My husband and his friends (all military aircraft mechanics) love Mongolian grills where they pay per-person like a buffet. So while I and there wives eat one bowl each, they each eat two bowls crammed as full as possible.

Since the interest is in geography: I grew up in North Carolina, and currently live in Kentucky, so maybe you will notice a southern preference.

It also shows how important it is to be very careful formulating the questions.

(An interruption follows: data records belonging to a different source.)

-- ==== Sys2Proof/Certificates/Slice0/Obligations.lean ====
section
/-!
DEFINITION. Sys2Proof/Certificates/Slice0/Obligations.lean: the statements for the provers. The namespace Claims holds what
they are stated with: the values, checks and conditions of the rules of spec/, written from the rules and not from the
meanings they are held against, and the parts of a statement that has several.
-/

open Sys2Proof Sys2Proof.Machine

namespace Sys2Proof.Claims

/-! ### What the rules say a register member computes -/

/-- The operand's signed and unsigned value at the member's width (R69). -/
def sval (w : BitVec 1) (x : Dword) : Int := if w = 1#1 then (x.setWidth 32).toInt else x.toInt
def nval (w : BitVec 1) (x : Dword) : Nat := if w = 1#1 then (x.setWidth 32).toNat else x.toNat
/-- A result wraps to the member's width, and that of a .W form is sign-extended (R69). -/
def wrap (w : BitVec 1) (v : Int) : Dword := if w = 1#1 then (BitVec.ofInt 32 v).signExtend 64 else BitVec.ofInt 64 v
/-- 2 to the member's width. -/
def span (w : BitVec 1) : Int := if w = 1#1 then 2 ^ 32 else 2 ^ 64
/-- A shift amount: G(b)[5:0], or G(b)[4:0] in a .W form (R71). -/
def amount (w : BitVec 1) (b : Nat) : Nat := if w = 1#1 then b % 32 else b % 64
/-- A rotation to the right (R71). -/
def rotated (w : BitVec 1) (x n : Nat) : Int :=
  if w = 1#1 then x / 2 ^ (n % 32) + x % 2 ^ (n % 32) * 2 ^ (32 - n % 32)
  else x / 2 ^ (n % 64) + x % 2 ^ (n % 64) * 2 ^ (64 - n % 64)

/-- A member that writes one g register: which, its guard, and the value from the registers before it. -/
structure RegOp where
  dest : BitVec 5
  guard : BitVec 4
  value : Task → Dword
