-- ==== Sys2Proof/Laws/Frame.lean ====
section
/-!
SUPPORT. Sys2Proof/Laws/Frame.lean: what the frame of an instruction does, once, and what its effect may be made of.
-/

namespace Sys2Proof.Machine

/-- An effect that succeeds and goes on to the next instruction. -/
theorem scalar_seq {i : Instr} {g : BitVec 4} {s s' : State} {t : Task} {body : Task → M Flow} (h : Executes i g s t)
    (hb : body t s = .ok (.seq, s')) :
    scalar i g s body = .next (modTask s' s'.here (fun u => past u i.length)) := by
  simp only [scalar, h.here, h.passes, h.sound, h.guard, Bool.false_eq_true, if_false, if_true, effect, h.unbound, List.isEmpty_nil, finish, hb, past]

/-- An effect that succeeds and transfers. -/
theorem scalar_jump {i : Instr} {g : BitVec 4} {s s' : State} {t : Task} {body : Task → M Flow} {a : Dword} {c : Bool}
    (h : Executes i g s t) (hb : body t s = .ok (.jump a c, s')) :
    scalar i g s body = .next (modTask s' s'.here (fun u => gone u a c)) := by
  simp only [scalar, h.here, h.passes, h.sound, h.guard, Bool.false_eq_true, if_false, if_true, effect, h.unbound, List.isEmpty_nil, finish, hb, gone]

/-- An effect that succeeds and leaves pc to itself. -/
theorem scalar_stay {i : Instr} {g : BitVec 4} {s s' : State} {t : Task} {body : Task → M Flow} (h : Executes i g s t)
    (hb : body t s = .ok (.stay, s')) : scalar i g s body = .next s' := by
  simp only [scalar, h.here, h.passes, h.sound, h.guard, Bool.false_eq_true, if_false, if_true, effect, h.unbound, List.isEmpty_nil, finish, hb]

/-- An effect that takes a precise trap. -/
theorem scalar_trap {i : Instr} {g : BitVec 4} {s : State} {t : Task} {body : Task → M Flow} {c : Cause} {v : Dword}
    (h : Executes i g s t) (hb : body t s = .error (.trap c v)) : scalar i g s body = .next (takeTrap c v s) := by
  simp only [scalar, h.here, h.passes, h.sound, h.guard, Bool.false_eq_true, if_false, if_true, effect, h.unbound, List.isEmpty_nil, finish, hb]

/-- A check that fails. -/
theorem scalar_refused {i : Instr} {g : BitVec 4} {s : State} {t : Task} {body : Task → M Flow} {c : Cause} {v : Dword}
    (h : hereTask s = some t) (hc : checks i t (coreNum (hereCore s)) = some (c, v)) :
    scalar i g s body = .next (takeTrap c v s) := by
  simp only [scalar, h, hc]

/-- A spoilt register is consumed (R338). -/
theorem scalar_spoilt {i : Instr} {g : BitVec 4} {s : State} {t : Task} {body : Task → M Flow} (h : hereTask s = some t)
    (hc : checks i t (coreNum (hereCore s)) = none) (hs : consumesSpoilt i g t = true) :
    scalar i g s body = .next (takeTrap causeMcheck 0 s) := by
  simp only [scalar, h, hc, hs, if_true]

/-- A false guard (R10). -/
theorem scalar_off {i : Instr} {g : BitVec 4} {s : State} {t : Task} {body : Task → M Flow} (h : hereTask s = some t)
    (hc : checks i t (coreNum (hereCore s)) = none) (hs : consumesSpoilt i g t = false) (hg : guardHolds t g = false) :
    scalar i g s body = .next (retire s t i.length) := by
  simp only [scalar, h, hc, hs, hg, Bool.false_eq_true, if_false, retire]
  rw [modTask_of s s.here t _ h]
  rfl

theorem onTask_run (f : Task → Task) (t : Task) (s : State) : onTask f t s = .ok (.seq, modTask s s.here f) := rfl

/-- A register-only instruction. -/
theorem scalar_onTask {i : Instr} {g : BitVec 4} {s : State} {t : Task} (f : Task → Task) (h : Executes i g s t) :
    scalar i g s (onTask f) = .next (retire s (f t) i.length) := by
  rw [scalar_seq h (onTask_run f t s), modTask_of s s.here t f h.here]
  show Host.Outcome.next (modTask (putTask s s.here (f t)) s.here _) = _
  rw [modTask_of _ _ (f t) _ (taskAt_putTask s s.here (f t)), putTask_putTask]
  rfl

end Sys2Proof.Machine
end

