theorem RoundTrip.vredAnd (t : BitVec 3) (a d m : BitVec 4) : RoundTrip.Statement (.vredAnd t a d m) := by
  show decodeRaw32 false _ = some _
  rw [raw123 false _ (by simp (disch := decide) only [extract_append_low, extract_all])]
  simp (disch := decide) only [decodeVred, extract_append_low, extract_append_high, extract_all, Nat.reduceSub, BitVec.reduceToNat, if_true, and_self, true_and]

theorem RoundTrip.vredOr (t : BitVec 3) (a d m : BitVec 4) : RoundTrip.Statement (.vredOr t a d m) := by
  show decodeRaw32 false _ = some _
  rw [raw123 false _ (by simp (disch := decide) only [extract_append_low, extract_all])]
  simp (disch := decide) only [decodeVred, extract_append_low, extract_append_high, extract_all, Nat.reduceSub, BitVec.reduceToNat, if_true, and_self, true_and]

theorem RoundTrip.vredXor (t : BitVec 3) (a d m : BitVec 4) : RoundTrip.Statement (.vredXor t a d m) := by
  show decodeRaw32 false _ = some _
  rw [raw123 false _ (by simp (disch := decide) only [extract_append_low, extract_all])]
  simp (disch := decide) only [decodeVred, extract_append_low, extract_append_high, extract_all, Nat.reduceSub, BitVec.reduceToNat, if_true, and_self, true_and]

theorem RoundTrip.vscanAdd (t : BitVec 3) (a d m : BitVec 4) : RoundTrip.Statement (.vscanAdd t a d m) := by
  show decodeRaw32 false _ = some _
  rw [raw123 false _ (by simp (disch := decide) only [extract_append_low, extract_all])]
  simp (disch := decide) only [decodeVred, extract_append_low, extract_append_high, extract_all, Nat.reduceSub, BitVec.reduceToNat, if_true, and_self, true_and]

theorem RoundTrip.vscanMin (t : BitVec 3) (a d m : BitVec 4) : RoundTrip.Statement (.vscanMin t a d m) := by
  show decodeRaw32 false _ = some _
  rw [raw123 false _ (by simp (disch := decide) only [extract_append_low, extract_all])]
  simp (disch := decide) only [decodeVred, extract_append_low, extract_append_high, extract_all, Nat.reduceSub, BitVec.reduceToNat, if_true, and_self, true_and]

theorem RoundTrip.vscanMax (t : BitVec 3) (a d m : BitVec 4) : RoundTrip.Statement (.vscanMax t a d m) := by
  show decodeRaw32 false _ = some _
  rw [raw123 false _ (by simp (disch := decide) only [extract_append_low, extract_all])]
  simp (disch := decide) only [decodeVred, extract_append_low, extract_append_high, extract_all, Nat.reduceSub, BitVec.reduceToNat, if_true, and_self, true_and]

theorem RoundTrip.vscanAnd (t : BitVec 3) (a d m : BitVec 4) : RoundTrip.Statement (.vscanAnd t a d m) := by
  show decodeRaw32 false _ = some _
  rw [raw123 false _ (by simp (disch := decide) only [extract_append_low, extract_all])]
  simp (disch := decide) only [decodeVred, extract_append_low, extract_append_high, extract_all, Nat.reduceSub, BitVec.reduceToNat, if_true, and_self, true_and]

theorem RoundTrip.vscanOr (t : BitVec 3) (a d m : BitVec 4) : RoundTrip.Statement (.vscanOr t a d m) := by
  show decodeRaw32 false _ = some _
  rw [raw123 false _ (by simp (disch := decide) only [extract_append_low, extract_all])]
  simp (disch := decide) only [decodeVred, extract_append_low, extract_append_high, extract_all, Nat.reduceSub, BitVec.reduceToNat, if_true, and_self, true_and]

theorem RoundTrip.vscanXor (t : BitVec 3) (a d m : BitVec 4) : RoundTrip.Statement (.vscanXor t a d m) := by
  show decodeRaw32 false _ = some _
  rw [raw123 false _ (by simp (disch := decide) only [extract_append_low, extract_all])]
  simp (disch := decide) only [decodeVred, extract_append_low, extract_append_high, extract_all, Nat.reduceSub, BitVec.reduceToNat, if_true, and_self, true_and]

theorem RoundTrip.vperm (b a d m : BitVec 4) : RoundTrip.Statement (.vperm b a d m) := by
  show decodeRaw32 false _ = some _
  rw [raw123 false _ (by simp (disch := decide) only [extract_append_low, extract_all])]
  simp (disch := decide) only [decodeVred, extract_append_low, extract_append_high, extract_all, Nat.reduceSub, BitVec.reduceToNat, if_true, and_self, true_and]

theorem RoundTrip.vbcast (a d m : BitVec 4) : RoundTrip.Statement (.vbcast a d m) := by
  show decodeRaw32 false _ = some _
  rw [raw123 false _ (by simp (disch := decide) only [extract_append_low, extract_all])]
  simp (disch := decide) only [decodeVred, extract_append_low, extract_append_high, extract_all, Nat.reduceSub, BitVec.reduceToNat, if_true, and_self, true_and]

theorem RoundTrip.vcvt (r t s : BitVec 3) (a d m : BitVec 4) : RoundTrip.Statement (.vcvt r t s a d m) := by
  show decodeRaw32 false _ = some _
  rw [raw125 false _ (by simp (disch := decide) only [extract_append_low, extract_all])]
  simp (disch := decide) only [decodeVcvt, extract_append_low, extract_append_high, extract_all, Nat.reduceSub, BitVec.reduceToNat, if_true, and_self, true_and]

theorem RoundTrip.vrnd (k : BitVec 4) (x : BitVec 2) (a d m : BitVec 4) : RoundTrip.Statement (.vrnd k x a d m) := by
  show decodeRaw32 false _ = some _
  rw [raw125 false _ (by simp (disch := decide) only [extract_append_low, extract_all])]
  simp (disch := decide) only [decodeVcvt, extract_append_low, extract_append_high, extract_all, Nat.reduceSub, BitVec.reduceToNat, if_true, and_self, true_and]
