theorem test_witness_RecordOperations : ∃ t, Executes (.dec 5 0) 0 (ground 0 t) t ∧ Executes (.decL 6 0) 0 (ground 0 t) t ∧
    nameOk (gGet t 5) = true ∧ MaySend (ground 0 t) t (nameCore (gGet t 5)) 3 t.ctx ∧
    pkgPresent (ground 0 t) (tilePkg (nameTile (gGet t 5))) = true ∧ groupFailed (ground 0 t) (nameTile (gGet t 5)) = false ∧
    cmdsPending (ground 0 t) t.uid = false ∧ (ground 0 t).stored ∧
    gGet t 6 ≠ 0 ∧ nameOk (gGet t 6) = false ∧ gGet t 0 = 0 ∧ Quiet (ground 0 t) t ∧
    Executes (.trec 8 5 4 0) 0 (ground 0 t) t ∧ recordAt (ground 0 t) t (gGet t 5) ∧
    imageOk (hereTile (ground 0 t)) (gGet t 8) = true ∧ wordAt (ground 0 t) ((gGet t 5).toNat + 4) = 0 ∧
    (gGet t 7).toNat < 2 ^ 32 ∧ Executes (.tarm 7 5 0) 0 (ground 0 t) t :=
  ⟨aTask [0, 0x400, 1, 2 ^ 32 - 1, 0x4000], executes_of (by decide), executes_of (by decide), by decide,
    ⟨fun _ _ => by decide, Or.inr (by decide)⟩, by decide, by decide, by decide, by show Memory.wf _ = true; decide, by decide,
    by decide, by decide, quiet_of (by decide), executes_of (by decide), by unfold recordAt; decide, by decide, by decide,
        by decide, executes_of (by decide)⟩

/-- The routine table of context 0's grant on tile 0 lies at 0x8000; the entry of class 40 is given. -/
def withRoutine (s : State) (e : Dword) : State :=
  lmPut (modTile s 0 (fun x => { x with grants := x.grants.set 0 { Grant.reset with
    dw0 := 1#64 <<< 63
    dw1 := (1#64 <<< 48) ||| 0x800000 } }))
    0 (0x8000 + 8 * (40 - 31)) 8 e.toNat

/-- A task of 16 g registers with its stack, at 0x9000 and free down to 0x8800. -/
theorem test_witness_Spawns : ∃ t s e, s = withRoutine (ground 4 t) 0x8000000000000400 ∧
    Executes (.spawn 5 10 4 0) 0 s t ∧ (gGet t 5).toNat = 40 ∧ gGet t 10 = 0x800000 ∧
    routineEntry s (hereTile s) t.ctx 40 = some e ∧ cancelled s (hereTile s) t.ctx t.launch t.tag = false ∧
    slotsOf (hereCore s) = 4 ∧ 8 * (e.toNat / 2 ^ 59 % 4 + 1) ≤ t.gcount ∧ 8 * (e.toNat / 2 ^ 57 % 4 + 1) ≤ t.fcount ∧
    t.fbDest.length < 15 ∧ t.inl = none ∧ 32 ≤ (gGet t 2).toNat ∧ t.slim.toNat ≤ (gGet t 2).toNat - 32 ∧
    (gGet t 2).toNat % 8 = 0 ∧ (gGet t 2).toNat ≤ 2 ^ 20 ∧ bankHeld s (hereTile s) t.ctx ((gGet t 2).toNat - 32) = true ∧
    ((gGet t 2).toNat - 1) / 2 ^ 16 = ((gGet t 2).toNat - 32) / 2 ^ 16 ∧ (tileAt s (hereTile s)).fenced = false ∧ s.stored ∧
    (∀ k, k < 4 → ownOut s t 2 ((gGet t 2).toNat - 32 + 8 * k) 8 = false) :=
  ⟨gSet (aTask [0, 40]) 10 0x800000, _, 0x8000000000000400, rfl, executes_of (by decide), by decide, by decide, by decide,
    by decide, by decide, by decide, by decide, by decide, rfl, by decide, by decide, by decide, by decide, by decide,
    by decide, by decide, by show Memory.wf _ = true; decide, fun _ _ => rfl⟩

theorem test_witness_Spawns_queued : ∃ t s, s = withRoutine (ground 0 t) 0x8000000000000400 ∧
    Executes (.spawn 5 10 4 0) 0 s t ∧ (routineEntry s (hereTile s) t.ctx (gGet t 5).toNat).isSome = true ∧
    cancelled s (hereTile s) t.ctx t.launch t.tag = false ∧ slotsOf (hereCore s) ≠ 4 ∧ spawnQueued s (hereCore s) < 64 ∧
    queuedOn s (hereTile s) t.ctx < 65535 :=
  ⟨gSet (aTask [0, 40]) 10 0x800000, _, rfl, executes_of (by decide), by decide, by decide, by decide, by decide, by decide⟩
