-- ==== Sys2Proof/Machine/Ops.lean ====
section
/-! DEFINITION. The named operations over byte arrays, registers and engines, and the one operation by which a command
fails (00_scope.md R6, R7, R12, R13; 60_exceptions.md R220 to R227). -/

namespace Sys2Proof.Machine

/-! ### Byte arrays that reset to zeros (IBUF, OBUF, HOLD) -/

/-- Byte `a` of a byte array; a byte that is not listed is 0 (10_state.md R39). -/
def Memory.read : Memory → Nat → Byte
  | [], _ => 0
  | (k, b) :: rest, a => if k = a then b else Memory.read rest a

/-- Put `b` at `a` and keep the canonical form: writing 0 unlists the byte. -/
def Memory.write : Memory → Nat → Byte → Memory
  | [], a, b => if b = 0 then [] else [(a, b)]
  | (k, c) :: rest, a, b =>
    if a < k then (if b = 0 then (k, c) :: rest else (a, b) :: (k, c) :: rest)
    else if a = k then (if b = 0 then rest else (a, b) :: rest)
    else (k, c) :: Memory.write rest a b

/-- `X[a .. a+n)`. -/
def Memory.readBytes (m : Memory) (a : Nat) : Nat → Bytes
  | 0 => []
  | n + 1 => Memory.read m a :: Memory.readBytes m (a + 1) n

/-- `X[a .. a+|B|) <- B`, the other bytes unchanged. -/
def Memory.writeBytes : Memory → Nat → Bytes → Memory
  | m, _, [] => m
  | m, a, b :: bs => Memory.writeBytes (Memory.write m a b) (a + 1) bs

/-! ### Byte strings (R12) -/

/-- `X[0..|S|) <- S || zeros` for a byte array register of `cap` bytes. -/
def fillArray (cap : Nat) (S : Bytes) : Bytes := S ++ zeros (cap - S.length)

/-- `A xor B`, over the shorter of the two. -/
def xorBytes (A B : Bytes) : Bytes := List.zipWith (· ^^^ ·) A B

/-- `le64(v)`: byte `i` is `(v >> 8i) & 0xFF`. -/
def le64 (v : BitVec 64) : Bytes := (List.range 8).map fun i => v.extractLsb' (8 * i) 8

/-! ### The engines' results as byte strings of the lengths R6 gives them -/

/-- `BcEnc(KS, B)`, as long as B. -/
def bcEnc (E : Engines) (ks : KeySchedule) (B : Bytes) : Bytes := (List.range B.length).map (E.bcEncByte ks B)

/-- `RcsEnc(cls, KS, B)`, as long as B. -/
def rcsEnc (E : Engines) (cls : KeyClass) (ks : KeySchedule) (B : Bytes) : Bytes :=
  (List.range B.length).map (E.rcsEncByte cls ks B)

/-- `Kdf(strategy, key, info, n)`. -/
def kdfBytes (E : Engines) (strategy : KdfStrategy) (key info : Bytes) (n : Nat) : Bytes :=
  (List.range n).map (E.kdfByte strategy key info n)

/-- The MAC key of `RcsExpand(cls, key, info)`, `n` = MKEYLEN bytes. -/
def rcsMacKey (E : Engines) (cls : KeyClass) (key info : Bytes) (n : Nat) : Bytes :=
  (List.range n).map (E.rcsMacKeyByte cls key info)

/-- `MacInit(rc, key, cust)` (R7). -/
def macInit (rc : Nat) (key cust : Bytes) : MacState := ⟨rc, key, cust, []⟩

/-- `MacUpdate(st, data)` (R7). -/
def macUpdate (st : MacState) (data : Bytes) : MacState := { st with msg := st.msg ++ data }

/-- `MacUpdate` on the register MACST; MAC0 has no accumulator and stays. -/
def macAbsorb (st : Option MacState) (data : Bytes) : Option MacState := st.map (macUpdate · data)

/-- `MacFinalize(MACST, n)` (R7); of MAC0 a free value (log entry 9). -/
def macFinalize (E : Engines) (st : Option MacState) (n : Nat) : Bytes :=
  match st with
  | some m => (List.range n).map (E.macByte m.rc m.key m.cust m.msg n)
  | none => (List.range n).map (E.mac0Byte n)

/-! ### Registers -/

/-- The parameters of the session's variant (ENG, CLS) (R8). -/
def sessionVariant (s : State) : VariantParams := s.cfg.params.variant s.mode.eng s.mode.cls

/-- BL, the session's BLOCKLEN. -/
def blockLen (s : State) : Nat := (sessionVariant s).blockLen

/-- `IBUF <- zeros; ICNT <- 0; OBUF <- zeros; OCNT <- 0`, as every command begins (44_commands.md R180). -/
def clearBuffers (s : State) : State := { s with ibuf := [], icnt := 0, obuf := [], ocnt := 0 }

/-- `OBUF[0..|B|) <- B ; OCNT <- |B|`. -/
def respond (s : State) (B : Bytes) : State :=
  { s with obuf := Memory.writeBytes s.obuf 0 B, ocnt := BitVec.ofNat 16 B.length }

/-- `HOLD[HCNT .. HCNT+|B|) <- B ; HCNT <- HCNT + |B|` (10_state.md R31). -/
def withhold (s : State) (B : Bytes) : State :=
  { s with hold := Memory.writeBytes s.hold s.hcnt.toNat B, hcnt := s.hcnt + BitVec.ofNat 16 B.length }

/-- Every register of 10_state.md R20 to its value of R39: reset (70_reset_and_hazards.md R250) and DISPOSE
(44_commands.md R193). The parameters, the host's program and what the host has read are no registers. -/
def zeroRegisters (s : State) : State := { State.resetWith s.cfg with hostq := s.hostq, rdata := s.rdata }

/-! ### Failing -/

/-- The numeric codes (60_exceptions.md R221): the high nibble is the class (R220). -/
def errByte : ErrCode → Byte
  | .cfgUnsupported => 0x10
  | .cfgKeyLen => 0x11
  | .cfgNonceLen => 0x12
  | .cfgInfoLen => 0x13
  | .cfgAadLen => 0x14
  | .cfgIllegal => 0x1F
  | .seqPhase => 0x20
  | .seqMode => 0x21
  | .authFail => 0x30
  | .bufIn => 0x40
  | .bufOut => 0x41
  | .bufTotal => 0x42
  | .bufTagLen => 0x43

/-- Taking an exception (60_exceptions.md R225): `ERR <- code`, `ESTICKY <- 1`, and nothing else: no saved state, no
mode change, no vector, no handler. There is no return from one and nothing to restore (R227): the next command is judged
against the state this leaves. -/
def takeError (c : ErrCode) (s : State) : State := { s with err := errByte c, esticky := true }

/-- The first violated check's code: "the first `raise` wins" (R13, 44_commands.md R183). A check is a pair of the
violation and its code. -/
def firstRaise : List (Bool × ErrCode) → Option ErrCode
  | [] => none
  | (violated, c) :: rest => if violated then some c else firstRaise rest

end Sys2Proof.Machine
end

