/-! ### respond -/

@[simp] theorem respond_phase (s : State) (B : Bytes) : (respond s B).phase = s.phase := rfl
@[simp] theorem respond_mode (s : State) (B : Bytes) : (respond s B).mode = s.mode := rfl
@[simp] theorem respond_keyr (s : State) (B : Bytes) : (respond s B).keyr = s.keyr := rfl
@[simp] theorem respond_keyn (s : State) (B : Bytes) : (respond s B).keyn = s.keyn := rfl
@[simp] theorem respond_nonr (s : State) (B : Bytes) : (respond s B).nonr = s.nonr := rfl
@[simp] theorem respond_nonn (s : State) (B : Bytes) : (respond s B).nonn = s.nonn := rfl
@[simp] theorem respond_infr (s : State) (B : Bytes) : (respond s B).infr = s.infr := rfl
@[simp] theorem respond_infn (s : State) (B : Bytes) : (respond s B).infn = s.infn := rfl
@[simp] theorem respond_ks (s : State) (B : Bytes) : (respond s B).ks = s.ks := rfl
@[simp] theorem respond_mkey (s : State) (B : Bytes) : (respond s B).mkey = s.mkey := rfl
@[simp] theorem respond_ctrb (s : State) (B : Bytes) : (respond s B).ctrb = s.ctrb := rfl
@[simp] theorem respond_macst (s : State) (B : Bytes) : (respond s B).macst = s.macst := rfl
@[simp] theorem respond_aadt (s : State) (B : Bytes) : (respond s B).aadt = s.aadt := rfl
@[simp] theorem respond_ctt (s : State) (B : Bytes) : (respond s B).ctt = s.ctt := rfl
@[simp] theorem respond_hold (s : State) (B : Bytes) : (respond s B).hold = s.hold := rfl
@[simp] theorem respond_hcnt (s : State) (B : Bytes) : (respond s B).hcnt = s.hcnt := rfl
@[simp] theorem respond_ibuf (s : State) (B : Bytes) : (respond s B).ibuf = s.ibuf := rfl
@[simp] theorem respond_icnt (s : State) (B : Bytes) : (respond s B).icnt = s.icnt := rfl
@[simp] theorem respond_obuf (s : State) (B : Bytes) : (respond s B).obuf = Memory.writeBytes s.obuf 0 B := rfl
@[simp] theorem respond_ocnt (s : State) (B : Bytes) : (respond s B).ocnt = BitVec.ofNat 16 B.length := rfl
@[simp] theorem respond_err (s : State) (B : Bytes) : (respond s B).err = s.err := rfl
@[simp] theorem respond_esticky (s : State) (B : Bytes) : (respond s B).esticky = s.esticky := rfl
@[simp] theorem respond_authok (s : State) (B : Bytes) : (respond s B).authok = s.authok := rfl
@[simp] theorem respond_cfg (s : State) (B : Bytes) : (respond s B).cfg = s.cfg := rfl
@[simp] theorem respond_hostq (s : State) (B : Bytes) : (respond s B).hostq = s.hostq := rfl
@[simp] theorem respond_rdata (s : State) (B : Bytes) : (respond s B).rdata = s.rdata := rfl
@[simp] theorem sessionVariant_respond (s : State) (B : Bytes) : sessionVariant (respond s B) = sessionVariant s := rfl
@[simp] theorem blockLen_respond (s : State) (B : Bytes) : blockLen (respond s B) = blockLen s := rfl
@[simp] theorem counterBlock_respond (s : State) (B : Bytes) : counterBlock (respond s B) = counterBlock s := rfl
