end Sys2Proof.Machine

namespace Sys2Proof.Safety

open Sys2Proof.Machine

/-- A response that fits, from cleared buffers, is the response the host reads (10_state.md R33). -/
theorem response_respond {s : State} {B : Bytes} (hob : s.obuf = []) (hB : B.length ≤ s.cfg.params.obufMax) :
    Response (respond s B) B := by
  refine ⟨?_, fun a => ?_⟩
  · rw [respond_ocnt, toNat_ofNat_of_le_obufMax hB]
  · rw [respond_obuf, hob, Memory.read_writeBytes_nil]

/-- What XFORM leaves in a CTR session: the closed form as the response, CTT and PHASE counted on, nothing absorbed. -/
theorem exec_xform_ctr {len : BitVec 16} {s : State} (he : s.mode.eng = .ctr) (hp : s.phase = .init ∨ s.phase = .xform)
    (hn : s.icnt = len) (hfit : len.toNat ≤ s.cfg.params.obufMax) (hmax : s.ctt.toNat + len.toNat < 2 ^ 64) :
    exec (.xform len) s = .next (finishCommand (.done (countTransformed len
      (respond (ctrXor engines (clearBuffers s) (operand s)).2 (ctrXor engines (clearBuffers s) (operand s)).1)))) := by
  have ha : admission (.xform len) s = none := admission_xform.2 (by rcases hp with hp | hp <;> simp [he, hp])
  have hX : (operand s).length = len.toNat := by rw [length_operand, hn]
  rw [exec_of_checks ha (firstRaise_xformChecks_of_responding hX (.inl he) hfit hmax)]
  simp only [effectOf, xformEffect, clearBuffers_mode, he]
  rfl

/-- Settles O43: the response and CTRB are those of `CtrXor` on the cleared buffers, which it does not look at. -/
theorem xformCtrSession : Obligations.XformCtrSession := by
  intro len s he hp hn hfit hmax hc
  have hX : (operand s).length = len.toNat := by rw [length_operand, hn]
  have hc' : (clearBuffers s).ctrb.length = (clearBuffers s).cfg.params.nonceCap := hc
  have hout := ctrXor_output engines hc' (operand s)
  have hlen := (length_ctrXor engines (operand s) hc').trans hX
  refine ⟨_, exec_xform_ctr he hp hn hfit hmax, ⟨⟨fun _ => rfl, rfl⟩, rfl⟩, ?_, ?_,
    fun j hj => getD_ctrXor_ctrb engines hc' (operand s) hj, toNat_add_len64 hmax, rfl, rfl⟩
  · rw [operandBytes_eq hn]
    have hresp := response_respond (s := (ctrXor engines (clearBuffers s) (operand s)).2) rfl (hlen.trans_le hfit)
    rw [hout] at hresp ⊢
    exact hresp
  · rw [← hX]
    exact counterBlock_ctrXor engines hc' (operand s)

/-- Settles O30: the checks of INIT pass, and the engine part of a CTR variant loads the key's schedule and the nonce. -/
theorem initCtrSession : Obligations.InitCtrSession := by
  intro cls dir ce kdf s hp hs hk hn hi _
  have ha : admission (.init .ctr cls dir ce kdf) s = none := if_pos hp
  have hchk : firstRaise (initChecks ⟨.ctr, cls, dir, ce, kdf⟩ (clearBuffers s)) = none :=
    firstRaise_initChecks_of_legal hs (by simp) hk hn (by simp [hi])
  have hfit : s.nonn ≤ s.cfg.params.nonceCap := hn.trans_le (Params.blockLen_le_nonceCap ..)
  refine ⟨_, exec_of_checks ha hchk, rfl, rfl, rfl, length_fillArray (Nat.zero_le _),
    fun j => getD_fillArray _ [] j, rfl, length_fillArray ?_, fun j => ?_⟩
  · exact (List.length_take_le _ _).trans hfit
  · exact (getD_fillArray _ _ j).trans (getD_take _ _ j)

end Sys2Proof.Safety

/-! # Starting an authenticated session (41_hba.md R130, R131; 42_rcs.md R150, R151) -/

namespace Sys2Proof.Machine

In this one the last question is:
'What U.S. State are you from?'

I suspect that you really meant:
'In which U.S. State do you currently live?'

Cheers,

this is so funny that i stumbled across this blog post tonight because i watched a hysterically disgusting documentary on las vegas buffets earlier... can't get to anything about it right now other than proof that it aired --> (http://www.wttw.com/main.taf?erube_fh=wttw&wttw.submit.EpisodeDetail=1&… )
it definitely touched upon some inference of specified demographic enjoyment of buffets, tho not in a state-by-state viewpoint, obviously. it was pretty biased. tho it interviewed many different types of people, their m.o. was all pretty much the same.
it's kinda sad on a lot of different levels.
it's very "american"-- wanting to know exactly what you're getting/ be able to see it before-hand, and to be able to have as much of it as you want. and being able to kind of "get away with something" whether it's loading up your plate or covertly taking some home with you. maybe it's my dissatisfaction with wasteful society, but the idea of (from the standpoint of the consumer) loading one's plate with as much food as possible, without the intention of eating it all and (from the standpoint of the provider) knowingly creating so much waste, so much food that won't be consumed or even be delicious... it's just such a shame.
beyond "there are people starving on this planet". the sheer disregard for the energy (human, animal, commercial, electricity/etc.) that is wasted on this dining fad...
institution of "weighed plates" would cut down on over-indulgence, but not the waste factor. at the very least food-safe methods should be utilized to ensure that properly-handled leftovers find their way to humans, not hog farms (as is the case in the doc). I feel like a hypocrite when i type that-- is it wrong of me to feel that the food should be donated? clearly enough revenue is available from these and other outfits that the hungry could be fed-- what's a better way? (other than the obvious)

Rod:

Actually the polling service captures (roughly) the location that someone posts their answer from, so I was really interested in where a person considered themselves to be "from." We'll have two different data points from each person.

Dave

In your lead-in you ask, "Which states have the most buffet-style restaurants?" But I don't see how the survey questions address that in any way. Frequency of dining by readers may be correlated with number of restaurants in the state, or it may not. I'm suspecting in this case that it is distinctly NOT, since readers will tend to be more urban, more educated, etc than the general state population. Most buffet restaurants in my state (CA) are probably concentrated in areas far, far from where I live.